Compulsory Camera

Sitting in a cab on my way home the other week on a wet dark evening I noticed a very small TV screen, adjacent to the driver’s rearview mirror, streaming live video of me sitting there. It was rather disconcerting looking at myself in a miniature digital mirror – with no recourse to turn it off or move out of its lens. The same thing happened a few nights later when I hopped into another taxi – only the camera was wide angled in a way to get both me and the taxi driver on the screen, as if we appeared to be sitting next to each other. Even more disturbing.


An ad for an all inclusive CCTV system on eBay.

I asked both drivers why they were using them. They replied that it was the law now, whenever you applied to renew your license from Brighton and Hove council. Each unit cost upwards of £500 and the data is recorded onto a hard drive located in the car boot. If an incident happens the driver can send the hard drive to a company who for £12 a pot, will retrieve the requested incident. This footage can be used in a court as evidence. The reason why many taxi drivers have not complained about the extra cost or new law, is to protect themselves from what appears to be increasing numbers of non-paying customers and violent drunks:

“Taxi driver head butted and bitten in attack shows why CCTV Cameras are crucial for our safety and security!”

I wonder if they would feel the same, if the tables were turned, and the value levelled at the taxi CCTVs was considered for the customer’s safety, where it could be used as potential evidence against them – from assault to racist comments. Maybe next someone will suggest they become compulsory for all company cars, cabinet minister’s cars, police cars even and on and on.

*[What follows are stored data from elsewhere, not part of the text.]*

theorem execLoomNop_view {k : Blk} (h : k ∉ ([.hub, .shu, .loom, .dbank, .dio, .aio, .mir, .hed, .rcd, .pwr, .out, .free] : List Blk)) (a0 : _) (a1 : _) :
    viewR k (execLoomNop a0 a1) = some (view k a1) := by
  simp only [List.mem_cons, List.not_mem_nil, or_false, not_or] at h
  simp only [execLoomNop, loomInstr_view, view_when, view_foldl, view_foldFin, viewR_ok, h, List.mem_cons, List.not_mem_nil, or_false, not_or, ne_eq, not_false_eq_true, and_self]

theorem execLoomPick_view {k : Blk} (h : k ∉ ([.hub, .shu, .loom, .dbank, .dio, .aio, .mir, .hed, .rcd, .pwr, .out, .free] : List Blk)) (a0 : _) (a1 : _) (a2 : _) :
    viewR k (execLoomPick a0 a1 a2) = some (view k a2) := by
  simp only [List.mem_cons, List.not_mem_nil, or_false, not_or] at h
  simp only [execLoomPick, loomInstr_view, view_when, view_foldl, view_foldFin, viewR_ok, h, List.mem_cons, List.not_mem_nil, or_false, not_or, ne_eq, not_false_eq_true, and_self]

theorem execLoomEnd_view {k : Blk} (h : k ∉ ([.hub, .shu, .loom, .dbank, .dio, .aio, .mir, .hed, .rcd, .pwr, .out, .free] : List Blk)) (a0 : _) (a1 : _) :
    viewR k (execLoomEnd a0 a1) = some (view k a1) := by
  simp only [List.mem_cons, List.not_mem_nil, or_false, not_or] at h
  simp only [execLoomEnd, loomInstr_view, view_when, view_foldl, view_foldFin, viewR_ok, h, List.mem_cons, List.not_mem_nil, or_false, not_or, ne_eq, not_false_eq_true, and_self]

theorem execLoomLd_view {k : Blk} (h : k ∉ ([.hub, .shu, .loom, .dbank, .dio, .aio, .mir, .hed, .rcd, .pwr, .out, .free] : List Blk)) (a0 : _) (a1 : _) (a2 : _) :
    viewR k (execLoomLd a0 a1 a2) = some (view k a2) := by
  simp only [List.mem_cons, List.not_mem_nil, or_false, not_or] at h
  simp only [execLoomLd, loomInstr_view, view_when, view_foldl, view_foldFin, viewR_ok, h, List.mem_cons, List.not_mem_nil, or_false, not_or, ne_eq, not_false_eq_true, and_self]

theorem execLoomLdn_view {k : Blk} (h : k ∉ ([.hub, .shu, .loom, .dbank, .dio, .aio, .mir, .hed, .rcd, .pwr, .out, .free] : List Blk)) (a0 : _) (a1 : _) (a2 : _) :
    viewR k (execLoomLdn a0 a1 a2) = some (view k a2) := by
  simp only [List.mem_cons, List.not_mem_nil, or_false, not_or] at h
  simp only [execLoomLdn, loomInstr_view, view_when, view_foldl, view_foldFin, viewR_ok, h, List.mem_cons, List.not_mem_nil, or_false, not_or, ne_eq, not_false_eq_true, and_self]

theorem execLoomAnd_view {k : Blk} (h : k ∉ ([.hub, .shu, .loom, .dbank, .dio, .aio, .mir, .hed, .rcd, .pwr, .out, .free] : List Blk)) (a0 : _) (a1 : _) (a2 : _) :
    viewR k (execLoomAnd a0 a1 a2) = some (view k a2) := by
  simp only [List.mem_cons, List.not_mem_nil, or_false, not_or] at h
  simp only [execLoomAnd, loomInstr_view, view_when, view_foldl, view_foldFin, viewR_ok, h, List.mem_cons, List.not_mem_nil, or_false, not_or, ne_eq, not_false_eq_true, and_self]

theorem execLoomAndn_view {k : Blk} (h : k ∉ ([.hub, .shu, .loom, .dbank, .dio, .aio, .mir, .hed, .rcd, .pwr, .out, .free] : List Blk)) (a0 : _) (a1 : _) (a2 : _) :
    viewR k (execLoomAndn a0 a1 a2) = some (view k a2) := by
  simp only [List.mem_cons, List.not_mem_nil, or_false, not_or] at h
  simp only [execLoomAndn, loomInstr_view, view_when, view_foldl, view_foldFin, viewR_ok, h, List.mem_cons, List.not_mem_nil, or_false, not_or, ne_eq, not_false_eq_true, and_self]

theorem execLoomOr_view {k : Blk} (h : k ∉ ([.hub, .shu, .loom, .dbank, .dio, .aio, .mir, .hed, .rcd, .pwr, .out, .free] : List Blk)) (a0 : _) (a1 : _) (a2 : _) :
    viewR k (execLoomOr a0 a1 a2) = some (view k a2) := by
  simp only [List.mem_cons, List.not_mem_nil, or_false, not_or] at h
  simp only [execLoomOr, loomInstr_view, view_when, view_foldl, view_foldFin, viewR_ok, h, List.mem_cons, List.not_mem_nil, or_false, not_or, ne_eq, not_false_eq_true, and_self]

theorem execLoomOrn_view {k : Blk} (h : k ∉ ([.hub, .shu, .loom, .dbank, .dio, .aio, .mir, .hed, .rcd, .pwr, .out, .free] : List Blk)) (a0 : _) (a1 : _) (a2 : _) :
    viewR k (execLoomOrn a0 a1 a2) = some (view k a2) := by
  simp only [List.mem_cons, List.not_mem_nil, or_false, not_or] at h
  simp only [execLoomOrn, loomInstr_view, view_when, view_foldl, view_foldFin, viewR_ok, h, List.mem_cons, List.not_mem_nil, or_false, not_or, ne_eq, not_false_eq_true, and_self]

theorem execLoomXor_view {k : Blk} (h : k ∉ ([.hub, .shu, .loom, .dbank, .dio, .aio, .mir, .hed, .rcd, .pwr, .out, .free] : List Blk)) (a0 : _) (a1 : _) (a2 : _) :
    viewR k (execLoomXor a0 a1 a2) = some (view k a2) := by
  simp only [List.mem_cons, List.not_mem_nil, or_false, not_or] at h
  simp only [execLoomXor, loomInstr_view, view_when, view_foldl, view_foldFin, viewR_ok, h, List.mem_cons, List.not_mem_nil, or_false, not_or, ne_eq, not_false_eq_true, and_self]

theorem execLoomXorn_view {k : Blk} (h : k ∉ ([.hub, .shu, .loom, .dbank, .dio, .aio, .mir, .hed, .rcd, .pwr, .out, .free] : List Blk)) (a0 : _) (a1 : _) (a2 : _) :
    viewR k (execLoomXorn a0 a1 a2) = some (view k a2) := by
  simp only [List.mem_cons, List.not_mem_nil, or_false, not_or] at h
  simp only [execLoomXorn, loomInstr_view, view_when, view_foldl, view_foldFin, viewR_ok, h, List.mem_cons, List.not_mem_nil, or_false, not_or, ne_eq, not_false_eq_true, and_self]

theorem execLoomNot_view {k : Blk} (h : k ∉ ([.hub, .shu, .loom, .dbank, .dio, .aio, .mir, .hed, .rcd, .pwr, .out, .free] : List Blk)) (a0 : _) (a1 : _) :
    viewR k (execLoomNot a0 a1) = some (view k a1) := by
  simp only [List.mem_cons, List.not_mem_nil, or_false, not_or] at h
  simp only [execLoomNot, loomInstr_view, view_when, view_foldl, view_foldFin, viewR_ok, h, List.mem_cons, List.not_mem_nil, or_false, not_or, ne_eq, not_false_eq_true, and_self]

theorem execLoomSet1_view {k : Blk} (h : k ∉ ([.hub, .shu, .loom, .dbank, .dio, .aio, .mir, .hed, .rcd, .pwr, .out, .free] : List Blk)) (a0 : _) (a1 : _) :
    viewR k (execLoomSet1 a0 a1) = some (view k a1) := by
  simp only [List.mem_cons, List.not_mem_nil, or_false, not_or] at h
  simp only [execLoomSet1, loomInstr_view, view_when, view_foldl, view_foldFin, viewR_ok, h, List.mem_cons, List.not_mem_nil, or_false, not_or, ne_eq, not_false_eq_true, and_self]

theorem execLoomSet0_view {k : Blk} (h : k ∉ ([.hub, .shu, .loom, .dbank, .dio, .aio, .mir, .hed, .rcd, .pwr, .out, .free] : List Blk)) (a0 : _) (a1 : _) :
    viewR k (execLoomSet0 a0 a1) = some (view k a1) := by
  simp only [List.mem_cons, List.not_mem_nil, or_false, not_or] at h
  simp only [execLoomSet0, loomInstr_view, view_when, view_foldl, view_foldFin, viewR_ok, h, List.mem_cons, List.not_mem_nil, or_false, not_or, ne_eq, not_false_eq_true, and_self]

theorem execLoomAndp_view {k : Blk} (h : k ∉ ([.hub, .shu, .loom, .dbank, .dio, .aio, .mir, .hed, .rcd, .pwr, .out, .free] : List Blk)) (a0 : _) (a1 : _) :
    viewR k (execLoomAndp a0 a1) = some (view k a1) := by
  simp only [List.mem_cons, List.not_mem_nil, or_false, not_or] at h
  simp only [execLoomAndp, loomInstr_view, view_when, view_foldl, view_foldFin, viewR_ok, h, List.mem_cons, List.not_mem_nil, or_false, not_or, ne_eq, not_false_eq_true, and_self]

theorem execLoomOrp_view {k : Blk} (h : k ∉ ([.hub, .shu, .loom, .dbank, .dio, .aio, .mir, .hed, .rcd, .pwr, .out, .free] : List Blk)) (a0 : _) (a1 : _) :
    viewR k (execLoomOrp a0 a1) = some (view k a1) := by
  simp only [List.mem_cons, List.not_mem_nil, or_false, not_or] at h
  simp only [execLoomOrp, loomInstr_view, view_when, view_foldl, view_foldFin, viewR_ok, h, List.mem_cons, List.not_mem_nil, or_false, not_or, ne_eq, not_false_eq_true, and_self]

theorem execLoomPopb_view {k : Blk} (h : k ∉ ([.hub, .shu, .loom, .dbank, .dio, .aio, .mir, .hed, .rcd, .pwr, .out, .free] : List Blk)) (a0 : _) (a1 : _) :
    viewR k (execLoomPopb a0 a1) = some (view k a1) := by
  simp only [List.mem_cons, List.not_mem_nil, or_false, not_or] at h
  simp only [execLoomPopb, loomInstr_view, view_when, view_foldl, view_foldFin, viewR_ok, h, List.mem_cons, List.not_mem_nil, or_false, not_or, ne_eq, not_false_eq_true, and_self]

theorem execLoomBpsh_view {k : Blk} (h : k ∉ ([.hub, .shu, .loom, .dbank, .dio, .aio, .mir, .hed, .rcd, .pwr, .out, .free] : List Blk)) (a0 : _) (a1 : _) :
    viewR k (execLoomBpsh a0 a1) = some (view k a1) := by
  simp only [List.mem_cons, List.not_mem_nil, or_false, not_or] at h
  simp only [execLoomBpsh, loomInstr_view, view_when, view_foldl, view_foldFin, viewR_ok, h, List.mem_cons, List.not_mem_nil, or_false, not_or, ne_eq, not_false_eq_true, and_self]

theorem execLoomBrd_view {k : Blk} (h : k ∉ ([.hub, .shu, .loom, .dbank, .dio, .aio, .mir, .hed, .rcd, .pwr, .out, .free] : List Blk)) (a0 : _) (a1 : _) :
    viewR k (execLoomBrd a0 a1) = some (view k a1) := by
  simp only [List.mem_cons, List.not_mem_nil, or_false, not_or] at h
  simp only [execLoomBrd, loomInstr_view, view_when, view_foldl, view_foldFin, viewR_ok, h, List.mem_cons, List.not_mem_nil, or_false, not_or, ne_eq, not_false_eq_true, and_self]

theorem execLoomBpop_view {k : Blk} (h : k ∉ ([.hub, .shu, .loom, .dbank, .dio, .aio, .mir, .hed, .rcd, .pwr, .out, .free] : List Blk)) (a0 : _) (a1 : _) :
    viewR k (execLoomBpop a0 a1) = some (view k a1) := by
  simp only [List.mem_cons, List.not_mem_nil, or_false, not_or] at h
  simp only [execLoomBpop, loomInstr_view, view_when, view_foldl, view_foldFin, viewR_ok, h, List.mem_cons, List.not_mem_nil, or_false, not_or, ne_eq, not_false_eq_true, and_self]

theorem execLoomSt_view {k : Blk} (h : k ∉ ([.hub, .shu, .loom, .dbank, .dio, .aio, .mir, .hed, .rcd, .pwr, .out, .free] : List Blk)) (a0 : _) (a1 : _) (a2 : _) :
    viewR k (execLoomSt a0 a1 a2) = some (view k a2) := by
  simp only [List.mem_cons, List.not_mem_nil, or_false, not_or] at h
  simp only [execLoomSt, loomInstr_view, view_when, view_foldl, view_foldFin, viewR_ok, h, List.mem_cons, List.not_mem_nil, or_false, not_or, ne_eq, not_false_eq_true, and_self]

theorem execLoomStn_view {k : Blk} (h : k ∉ ([.hub, .shu, .loom, .dbank, .dio, .aio, .mir, .hed, .rcd, .pwr, .out, .free] : List Blk)) (a0 : _) (a1 : _) (a2 : _) :
    viewR k (execLoomStn a0 a1 a2) = some (view k a2) := by
  simp only [List.mem_cons, List.not_mem_nil, or_false, not_or] at h
  simp only [execLoomStn, loomInstr_view, view_when, view_foldl, view_foldFin, viewR_ok, h, List.mem_cons, List.not_mem_nil, or_false, not_or, ne_eq, not_false_eq_true, and_self]

theorem execLoomSetb_view {k : Blk} (h : k ∉ ([.hub, .shu, .loom, .dbank, .dio, .aio, .mir, .hed, .rcd, .pwr, .out, .free] : List Blk)) (a0 : _) (a1 : _) (a2 : _) :
    viewR k (execLoomSetb a0 a1 a2) = some (view k a2) := by
  simp only [List.mem_cons, List.not_mem_nil, or_false, not_or] at h
  simp only [execLoomSetb, loomInstr_view, view_when, view_foldl, view_foldFin, viewR_ok, h, List.mem_cons, List.not_mem_nil, or_false, not_or, ne_eq, not_false_eq_true, and_self]

theorem execLoomRstb_view {k : Blk} (h : k ∉ ([.hub, .shu, .loom, .dbank, .dio, .aio, .mir, .hed, .rcd, .pwr, .out, .free] : List Blk)) (a0 : _) (a1 : _) (a2 : _) :
    viewR k (execLoomRstb a0 a1 a2) = some (view k a2) := by
  simp only [List.mem_cons, List.not_mem_nil, or_false, not_or] at h
  simp only [execLoomRstb, loomInstr_view, view_when, view_foldl, view_foldFin, viewR_ok, h, List.mem_cons, List.not_mem_nil, or_false, not_or, ne_eq, not_false_eq_true, and_self]

theorem execLoomPedge_view {k : Blk} (h : k ∉ ([.hub, .shu, .loom, .dbank, .dio, .aio, .mir, .hed, .rcd, .pwr, .out, .free] : List Blk)) (a0 : _) (a1 : _) (a2 : _) :
    viewR k (execLoomPedge a0 a1 a2) = some (view k a2) := by
  simp only [List.mem_cons, List.not_mem_nil, or_false, not_or] at h
  simp only [execLoomPedge, loomInstr_view, view_when, view_foldl, view_foldFin, viewR_ok, h, List.mem_cons, List.not_mem_nil, or_false, not_or, ne_eq, not_false_eq_true, and_self]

We have all gotten used to CCTV cameras being everywhere – in our shopping malls, buses, trains, roadsides, car parks, railway concourses, homes, traffic lights, bridges, schools, universities. Somehow the public location of these make them appear distant and hence more acceptable. The ones I saw in the taxis were far closer making them less acceptable. Tiny cameras poking their noses at you in the dark – trapped in the headlights so to speak – not able to walk away from their prying eyes, which is why it is such an uncomfortable experience. What makes it worse, is that often the drivers have a big infra-red illuminator next to the camera so as to make the image clearer in the dark. Lots of red glowing beads pointing at you encased in a big lamp. And no doubt there is a discreetly placed mic in the back seat or roof of the car tuned into record the conversations taking place – which I am sure MI5 would be very happy to get their hands on and mine for interesting topics.

I always thought paying for a taxi to drive you to a destination of your choice was a private transaction. This latest ‘safety measure’ clearly contravenes that expectation. Whatever next?

Kids no doubt love the in-car CCTV, entertaining themselves by making faces and mooning, and turning it into their very own Big Brother show. But I could not help thinking how uncomfortable it would be for amours on noticing themselves being recorded on camera for evermore. Canoodling viewed on technicolour CCTV digital is very different from an occasional glance in rear mirror shadow. Many a relationship has begun in the back of a taxi; the intimacy affords brushing of legs and sitting closely leading to that first kiss. For others, it might make them wonder if 1984 had finally arrived.

The mark has been overstepped. How does Brighton and Hove Council, along with several other councils who have followed suit, think it perfectly legitimate to legislate such an invasion of privacy? Laura Macphee has also written about this invasion of privacy in the Guardian for Oxford (The photo at the top is from her article).